Implications and Future Directions

This research provides critical insights into the design and optimization of practical receiver architecture for SWIPT systems. Practically, achieving a balance between data rates and harvested power is pivotal for developing efficient and sustainable wireless networks, especially in scenarios where devices have stringent energy constraints, such as IoT applications and wireless sensor networks.

Practical Implications:

• Device Efficiency: The integrated receiver's smaller form factor and higher practical efficiency make it especially well-suited for compact and resource-constrained devices.
• System Design: The findings suggest that taking into account the power consumption of receiver circuits is crucial for accurate system design and optimization.
• Rate Maximization: For systems targeting zero-net-energy consumption, the integrated receiver provides superior rates at small transmission distances.

Theoretical Implications:

• Optimization Algorithms: Future research can further refine the optimization algorithms for rate-energy tradeoff, especially in systems with varying environmental interference.
• Channel Capacity: Investigation into achieving the channel capacity under different noise conditions and modulation schemes can push the boundaries of SWIPT efficiency.

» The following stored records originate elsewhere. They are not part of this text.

theorem State.calderaResetCmd_moves {s : State} {mask : Nat} : MovesFst [.dict, .accepted, .mem, .flips, .skeins, .spindles, .calderas] s (State.calderaResetCmd s mask) := by
  unfold State.calderaResetCmd
  repeat' first
    | dsimp only | intro _ _ | with_reducible refine Moves.forEach ?_ ?_
    | ((with_reducible apply Moves.after State.modCaldera_moves ?_ ?_); rfl)
    | ((with_reducible apply Moves.after State.setReg_moves ?_ ?_); rfl)
    | ((with_reducible apply Moves.after State.wipeCaldera_moves ?_ ?_); rfl) | split
    | (with_reducible exact Moves.refl)

theorem doCalderaResetComplete_moves {c : Nat} {sweepPassed : Bool} {s : State} : Moves [.dict, .mem, .flips, .hostMem, .queues, .calderas, .scrubPending, .safety, .out] s (doCalderaResetComplete c sweepPassed s) := by
  unfold doCalderaResetComplete
  repeat' first
    | dsimp only | intro _ _ | ((with_reducible apply Moves.after State.bump_moves ?_ ?_); rfl)
    | ((with_reducible apply Moves.after State.bumpSat_moves ?_ ?_); rfl)
    | ((with_reducible apply Moves.after State.logPush_moves ?_ ?_); rfl)
    | ((with_reducible apply Moves.after State.modCaldera_moves ?_ ?_); rfl)
    | ((with_reducible apply Moves.after State.setReg_moves ?_ ?_); rfl) | split | (with_reducible exact Moves.refl)

theorem State.powerCmd_moves {s : State} {v : Nat} : MovesFst [.dict, .accepted, .mem, .flips, .skeins, .spindles, .calderas] s (State.powerCmd s v) := by
  unfold State.powerCmd
  repeat' first
    | dsimp only | ((with_reducible apply Moves.after State.setReg_moves ?_ ?_); rfl)
    | ((with_reducible apply Moves.after State.wipeCaldera_moves ?_ ?_); rfl) | split
    | (with_reducible exact Moves.refl)

theorem doPowerOnComplete_moves {c : Nat} {s : State} : Moves [.dict] s (doPowerOnComplete c s) := by
  unfold doPowerOnComplete
  repeat' first
    | dsimp only | ((with_reducible apply Moves.after State.setReg_moves ?_ ?_); rfl) | split
    | (with_reducible exact Moves.refl)

end Sys2Proof.Machine
end

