-- ==== Sys2Proof/Laws/AccessMoves.lean ====
section
/-! SUPPORT. Laws: what each operation of Machine/Access.lean changes at most, and that it keeps the invariant. -/
open Sys2Proof.Safety

namespace Sys2Proof.Machine

theorem State.reply_moves {s : State} {a code v : Nat} : Moves [.replies] s (State.reply s a code v) := by
  unfold State.reply
  repeat' first
    | dsimp only | ((with_reducible apply Moves.after State.withReplies_moves ?_ ?_); rfl)
    | (with_reducible exact Moves.refl)

theorem State.store_moves {s : State} {ix sub v : Nat} : MovesFst [.dict] s (State.store s ix sub v) := by
  unfold State.store
  repeat' first
    | dsimp only | ((with_reducible apply Moves.after State.setReg_moves ?_ ?_); rfl)
    | (with_reducible exact Moves.refl)

theorem State.storeIf_moves {s : State} {ok : Bool} {ix sub v : Nat} : MovesFst [.dict] s (State.storeIf s ok ix sub v) := by
  unfold State.storeIf
  repeat' first
    | dsimp only | ((with_reducible apply Moves.after State.store_moves ?_ ?_); rfl) | split
    | (with_reducible exact Moves.refl)

theorem State.applyComm_moves {s : State} {ix sub v : Nat} : MovesFst [.dict] s (State.applyComm s ix sub v) := by
  unfold State.applyComm
  repeat' first
    | dsimp only | intro _ _ | with_reducible refine Moves.forEach ?_ ?_
    | ((with_reducible apply Moves.after State.setReg_moves ?_ ?_); rfl)
    | ((with_reducible apply Moves.after State.store_moves ?_ ?_); rfl)
    | ((with_reducible apply Moves.after State.storeIf_moves ?_ ?_); rfl) | split
    | (with_reducible exact Moves.refl)

theorem State.applyReset_moves {s : State} {readBack : Bool} {ix sub v : Nat} : MovesFst [.dict, .accepted, .selects, .latches, .replies, .mem, .flips, .xlat, .xlatShadow, .queues, .syncs, .time, .boot, .skeins, .spindles, .calderas, .channels, .scrubPending, .bankTargets, .plans, .cameras, .chains, .decoders, .lanes, .gatherQueue, .gatherBusy, .blocks, .engines, .jobOrder, .nextBlock, .launches, .ptpPending, .speedAt, .safety, .mailboxes, .mirrorQueue, .cans, .busMaster, .d3hot, .msixTable, .links, .discovery, .dbg] s (State.applyReset s readBack ix sub v) := by
  unfold State.applyReset
  repeat' first
    | dsimp only | ((with_reducible apply Moves.after State.calderaResetCmd_moves ?_ ?_); rfl)
    | ((with_reducible apply Moves.after State.optionProgram_moves ?_ ?_); rfl)
    | ((with_reducible apply Moves.after State.powerCmd_moves ?_ ?_); rfl)
    | ((with_reducible apply Moves.after State.softReset_moves ?_ ?_); rfl)
    | ((with_reducible apply Moves.after State.store_moves ?_ ?_); rfl) | split | (with_reducible exact Moves.refl)

theorem State.applyMemory_moves {s : State} {a ix sub v : Nat} : MovesFst [.dict, .selects, .xlatShadow, .calderas, .bankTargets] s (State.applyMemory s a ix sub v) := by
  unfold State.applyMemory
  repeat' first
    | dsimp only | ((with_reducible apply Moves.after State.bankCommand_moves ?_ ?_); rfl)
    | ((with_reducible apply Moves.after State.store_moves ?_ ?_); rfl)
    | ((with_reducible apply Moves.after State.storeIf_moves ?_ ?_); rfl)
    | ((with_reducible apply Moves.after State.wcFlush_moves ?_ ?_); rfl)
    | ((with_reducible apply Moves.after State.withSelects_moves ?_ ?_); rfl)
    | ((with_reducible apply Moves.after State.withXlatShadow_moves ?_ ?_); rfl) | split
    | (with_reducible exact Moves.refl)

theorem State.applyCommit_moves {s : State} {sub v : Nat} : MovesFst [.dict, .accepted, .xlat, .xlatShadow, .skeins, .calderas, .dbg] s (State.applyCommit s sub v) := by
  unfold State.applyCommit
  repeat' first
    | dsimp only | ((with_reducible apply Moves.after State.commit_moves ?_ ?_); rfl)
    | ((with_reducible apply Moves.after State.discardShadows_moves ?_ ?_); rfl)
    | ((with_reducible apply Moves.after State.store_moves ?_ ?_); rfl) | split | (with_reducible exact Moves.refl)

theorem State.applyQueue_moves {s : State} {a ix sub v : Nat} : MovesFst [.dict, .selects, .queues, .syncs, .calderas] s (State.applyQueue s a ix sub v) := by
  unfold State.applyQueue
  repeat' first
    | dsimp only | intro _ _ | ((with_reducible apply Moves.after State.modQueue_moves ?_ ?_); rfl)
    | ((with_reducible apply Moves.after State.outerAdd_moves ?_ ?_); rfl)
    | ((with_reducible apply Moves.after State.outerSet_moves ?_ ?_); rfl)
    | ((with_reducible apply Moves.after State.queueDisable_moves ?_ ?_); rfl)
    | ((with_reducible apply Moves.after State.queueEnable_moves ?_ ?_); rfl)
    | ((with_reducible apply Moves.after State.withSelects_moves ?_ ?_); rfl) | split
    | (with_reducible exact Moves.refl)

theorem State.applyStreams_moves {s : State} {a ix sub v : Nat} : MovesFst [.dict, .accepted, .selects, .mem, .flips, .hostMem, .xlat, .xlatShadow, .queues, .syncs, .boot, .skeins, .calderas, .scrubPending, .plans, .cameras, .chains, .decoders, .lanes, .gatherQueue, .gatherBusy, .blocks, .launches, .safety, .dbg, .out] s (State.applyStreams s a ix sub v) := by
  unfold State.applyStreams
  repeat' first
    | dsimp only | ((with_reducible apply Moves.after State.activate_moves ?_ ?_); rfl)
    | ((with_reducible apply Moves.after State.applyCommit_moves ?_ ?_); rfl)
    | ((with_reducible apply Moves.after State.applyQueue_moves ?_ ?_); rfl)
    | ((with_reducible apply Moves.after State.planLoad_moves ?_ ?_); rfl)
    | ((with_reducible apply Moves.after State.setReg_moves ?_ ?_); rfl)
    | ((with_reducible apply Moves.after State.store_moves ?_ ?_); rfl)
    | ((with_reducible apply Moves.after State.storeIf_moves ?_ ?_); rfl)
    | ((with_reducible apply Moves.after State.unload_moves ?_ ?_); rfl)
    | ((with_reducible apply Moves.after State.writeControl_moves ?_ ?_); rfl) | split
    | (with_reducible exact Moves.refl)

theorem State.applySensors_moves {s : State} {ix sub v : Nat} : MovesFst [.dict, .mem, .flips, .hostMem, .queues, .calderas, .scrubPending, .cameras, .decoders, .lanes, .safety, .dbg, .out] s (State.applySensors s ix sub v) := by
  unfold State.applySensors
  repeat' first
    | dsimp only | ((with_reducible apply Moves.after State.blockEnable_moves ?_ ?_); rfl)
    | ((with_reducible apply Moves.after State.cameraDisable_moves ?_ ?_); rfl)
    | ((with_reducible apply Moves.after State.cameraEnable_moves ?_ ?_); rfl)
    | ((with_reducible apply Moves.after State.decoderEnable_moves ?_ ?_); rfl)
    | ((with_reducible apply Moves.after State.store_moves ?_ ?_); rfl)
    | ((with_reducible apply Moves.after State.storeIf_moves ?_ ?_); rfl) | split | (with_reducible exact Moves.refl)

theorem State.applyTime_moves {s : State} {ix sub v : Nat} : MovesFst [.dict, .time, .safety, .out] s (State.applyTime s ix sub v) := by
  unfold State.applyTime
  repeat' first
    | dsimp only | ((with_reducible apply Moves.after State.sourceWrite_moves ?_ ?_); rfl)
    | ((with_reducible apply Moves.after State.storeIf_moves ?_ ?_); rfl)
    | ((with_reducible apply Moves.after State.timeControl_moves ?_ ?_); rfl) | split
    | (with_reducible exact Moves.refl)

theorem State.applyLaunch_moves {s : State} {ix sub v : Nat} : MovesFst [.dict, .launches, .speedAt, .dbg, .out] s (State.applyLaunch s ix sub v) := by
  unfold State.applyLaunch
  repeat' first
    | dsimp only | ((with_reducible apply Moves.after State.launchDisable_moves ?_ ?_); rfl)
    | ((with_reducible apply Moves.after State.launchEnable_moves ?_ ?_); rfl)
    | ((with_reducible apply Moves.after State.speedWrite_moves ?_ ?_); rfl)
    | ((with_reducible apply Moves.after State.storeIf_moves ?_ ?_); rfl) | split
    | (with_reducible exact Moves.refl)

theorem State.applySafety_moves {s : State} {ix sub v : Nat} : MovesFst [.dict, .mem, .flips, .hostMem, .boot, .calderas, .scrubPending, .safety] s (State.applySafety s ix sub v) := by
  unfold State.applySafety
  repeat' first
    | dsimp only | intro _ _ | ((with_reducible apply Moves.after State.install_moves ?_ ?_); rfl)
    | ((with_reducible apply Moves.after State.modPart_moves ?_ ?_); rfl)
    | ((with_reducible apply Moves.after State.store_moves ?_ ?_); rfl)
    | ((with_reducible apply Moves.after State.storeIf_moves ?_ ?_); rfl) | split
    | (with_reducible exact Moves.refl)

theorem State.applySecurity_moves {s : State} {ix sub v : Nat} : MovesFst [.dict, .mem, .flips, .hostMem, .boot, .calderas, .scrubPending] s (State.applySecurity s ix sub v) := by
  unfold State.applySecurity
  repeat' first
    | dsimp only | intro _ _ | ((with_reducible apply Moves.after State.attest_moves ?_ ?_); rfl)
    | ((with_reducible apply Moves.after State.exportId_moves ?_ ?_); rfl)
    | ((with_reducible apply Moves.after State.firmwareLoad_moves ?_ ?_); rfl)
    | ((with_reducible apply Moves.after State.firmwareProgram_moves ?_ ?_); rfl)
    | ((with_reducible apply Moves.after State.loadPatternKey_moves ?_ ?_); rfl)
    | ((with_reducible apply Moves.after State.modBoot_moves ?_ ?_); rfl)
    | ((with_reducible apply Moves.after State.setReg_moves ?_ ?_); rfl)
    | ((with_reducible apply Moves.after State.store_moves ?_ ?_); rfl)
    | ((with_reducible apply Moves.after State.svnCommit_moves ?_ ?_); rfl) | split
    | (with_reducible exact Moves.refl)

theorem State.applyDebug_moves {s : State} {ix sub v : Nat} : MovesFst [.dict, .calderas, .dbg] s (State.applyDebug s ix sub v) := by
  unfold State.applyDebug
  repeat' first
    | dsimp only | intro _ _ | with_reducible refine Moves.forEach ?_ ?_
    | ((with_reducible apply Moves.after State.globalStopCmd_moves ?_ ?_); rfl)
    | ((with_reducible apply Moves.after State.partitionStopCmd_moves ?_ ?_); rfl)
    | ((with_reducible apply Moves.after State.releaseCmd_moves ?_ ?_); rfl)
    | ((with_reducible apply Moves.after State.setReg_moves ?_ ?_); rfl)
    | ((with_reducible apply Moves.after State.store_moves ?_ ?_); rfl)
    | ((with_reducible apply Moves.after State.storeIf_moves ?_ ?_); rfl) | split
    | (with_reducible exact Moves.refl)

theorem State.applyLinks_moves {s : State} {ix sub v : Nat} : MovesFst [.dict, .calderas, .links, .discovery, .dbg, .out] s (State.applyLinks s ix sub v) := by
  unfold State.applyLinks
  repeat' first
    | dsimp only | ((with_reducible apply Moves.after State.linkEnable_moves ?_ ?_); rfl)
    | ((with_reducible apply Moves.after State.nextRun_moves ?_ ?_); rfl)
    | ((with_reducible apply Moves.after State.retrain_moves ?_ ?_); rfl)
    | ((with_reducible apply Moves.after State.storeIf_moves ?_ ?_); rfl) | split | (with_reducible exact Moves.refl)

theorem State.applyWrite_moves {s : State} {readBack : Bool} {a ix sub v : Nat} : MovesFst [.dict, .accepted, .selects, .latches, .replies, .mem, .flips, .hostMem, .xlat, .xlatShadow, .queues, .syncs, .time, .boot, .skeins, .spindles, .calderas, .channels, .scrubPending, .bankTargets, .plans, .cameras, .chains, .decoders, .lanes, .gatherQueue, .gatherBusy, .blocks, .engines, .jobOrder, .nextBlock, .launches, .ptpPending, .speedAt, .safety, .mailboxes, .mirrorQueue, .cans, .busMaster, .d3hot, .msixTable, .links, .discovery, .dbg, .out] s (State.applyWrite s readBack a ix sub v) := by
  unfold State.applyWrite
  repeat' first
    | dsimp only | ((with_reducible apply Moves.after State.applyComm_moves ?_ ?_); rfl)
    | ((with_reducible apply Moves.after State.applyDebug_moves ?_ ?_); rfl)
    | ((with_reducible apply Moves.after State.applyLaunch_moves ?_ ?_); rfl)
    | ((with_reducible apply Moves.after State.applyLinks_moves ?_ ?_); rfl)
    | ((with_reducible apply Moves.after State.applyMemory_moves ?_ ?_); rfl)
    | ((with_reducible apply Moves.after State.applyReset_moves ?_ ?_); rfl)
    | ((with_reducible apply Moves.after State.applySafety_moves ?_ ?_); rfl)
    | ((with_reducible apply Moves.after State.applySecurity_moves ?_ ?_); rfl)
    | ((with_reducible apply Moves.after State.applySensors_moves ?_ ?_); rfl)
    | ((with_reducible apply Moves.after State.applyStreams_moves ?_ ?_); rfl)
    | ((with_reducible apply Moves.after State.applyTime_moves ?_ ?_); rfl) | split
    | (with_reducible exact Moves.refl)

theorem State.odWriteWith_moves {s : State} {readBack : Bool} {a ix sub len v : Nat} : Moves [.dict, .accepted, .selects, .latches, .replies, .mem, .flips, .hostMem, .xlat, .xlatShadow, .queues, .syncs, .time, .boot, .skeins, .spindles, .calderas, .channels, .scrubPending, .bankTargets, .plans, .cameras, .chains, .decoders, .lanes, .gatherQueue, .gatherBusy, .blocks, .engines, .jobOrder, .nextBlock, .launches, .ptpPending, .speedAt, .safety, .mailboxes, .mirrorQueue, .cans, .busMaster, .d3hot, .msixTable, .links, .discovery, .dbg, .out] s (State.odWriteWith s readBack a ix sub len v) := by
  unfold State.odWriteWith
  repeat' first
    | dsimp only | ((with_reducible apply Moves.after State.applyWrite_moves ?_ ?_); rfl)
    | ((with_reducible apply Moves.after State.reply_moves ?_ ?_); rfl) | split | (with_reducible exact Moves.refl)

theorem State.odWrite_moves {s : State} {a : Agent} {ix sub len v : Nat} : Moves [.dict, .accepted, .selects, .latches, .replies, .mem, .flips, .hostMem, .xlat, .xlatShadow, .queues, .syncs, .time, .boot, .skeins, .spindles, .calderas, .channels, .scrubPending, .bankTargets, .plans, .cameras, .chains, .decoders, .lanes, .gatherQueue, .gatherBusy, .blocks, .engines, .jobOrder, .nextBlock, .launches, .ptpPending, .speedAt, .safety, .mailboxes, .mirrorQueue, .cans, .busMaster, .d3hot, .msixTable, .links, .discovery, .dbg, .freeUsed, .out] s (State.odWrite s a ix sub len v) := by
  unfold State.odWrite
  repeat' first
    | dsimp only | ((with_reducible apply Moves.after State.free_moves ?_ ?_); rfl)
    | ((with_reducible apply Moves.after State.odWriteWith_moves ?_ ?_); rfl) | split
    | (with_reducible exact Moves.refl)

theorem State.readLatch_moves {s : State} {a ix sub : Nat} : Moves [.latches] s (State.readLatch s a ix sub) := by
  unfold State.readLatch
  repeat' first
    | dsimp only | intro _ _ | ((with_reducible apply Moves.after State.withLatches_moves ?_ ?_); rfl) | split
    | (with_reducible exact Moves.refl)

theorem State.fillProgress_moves {s : State} {ix : Nat} : Moves [.dict, .freeUsed] s (State.fillProgress s ix) := by
  unfold State.fillProgress
  repeat' first
    | dsimp only | ((with_reducible apply Moves.after State.free_moves ?_ ?_); rfl)
    | ((with_reducible apply Moves.after State.setReg_moves ?_ ?_); rfl) | split | (with_reducible exact Moves.refl)

theorem State.odRead_moves {s : State} {a : Agent} {ix sub : Nat} : MovesFst [.dict, .latches, .replies, .freeUsed] s (State.odRead s a ix sub) := by
  unfold State.odRead
  repeat' first
    | dsimp only | ((with_reducible apply Moves.after State.fillProgress_moves ?_ ?_); rfl)
    | ((with_reducible apply Moves.after State.readLatch_moves ?_ ?_); rfl)
    | ((with_reducible apply Moves.after State.reply_moves ?_ ?_); rfl) | split | (with_reducible exact Moves.refl)

end Sys2Proof.Machine
end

Speculative Directions in AI:

The frameworks and algorithms developed for optimizing the rate-energy tradeoff in SWIPT systems can be adapted for use in AI-driven communication networks. AI algorithms can dynamically adjust power-splitting ratios and modulation schemes based on real-time data, further enhancing the efficiency of wireless communication systems.

Conclusion

The paper makes significant strides in addressing the dual needs of wireless information and power transfer. The proposed DPS scheme and novel receiver architectures offer a pathway to more efficient and practical SWIPT systems. By identifying optimal strategies for different scenarios, this research paves the way for future advancements in sustainable and high-performance wireless networks.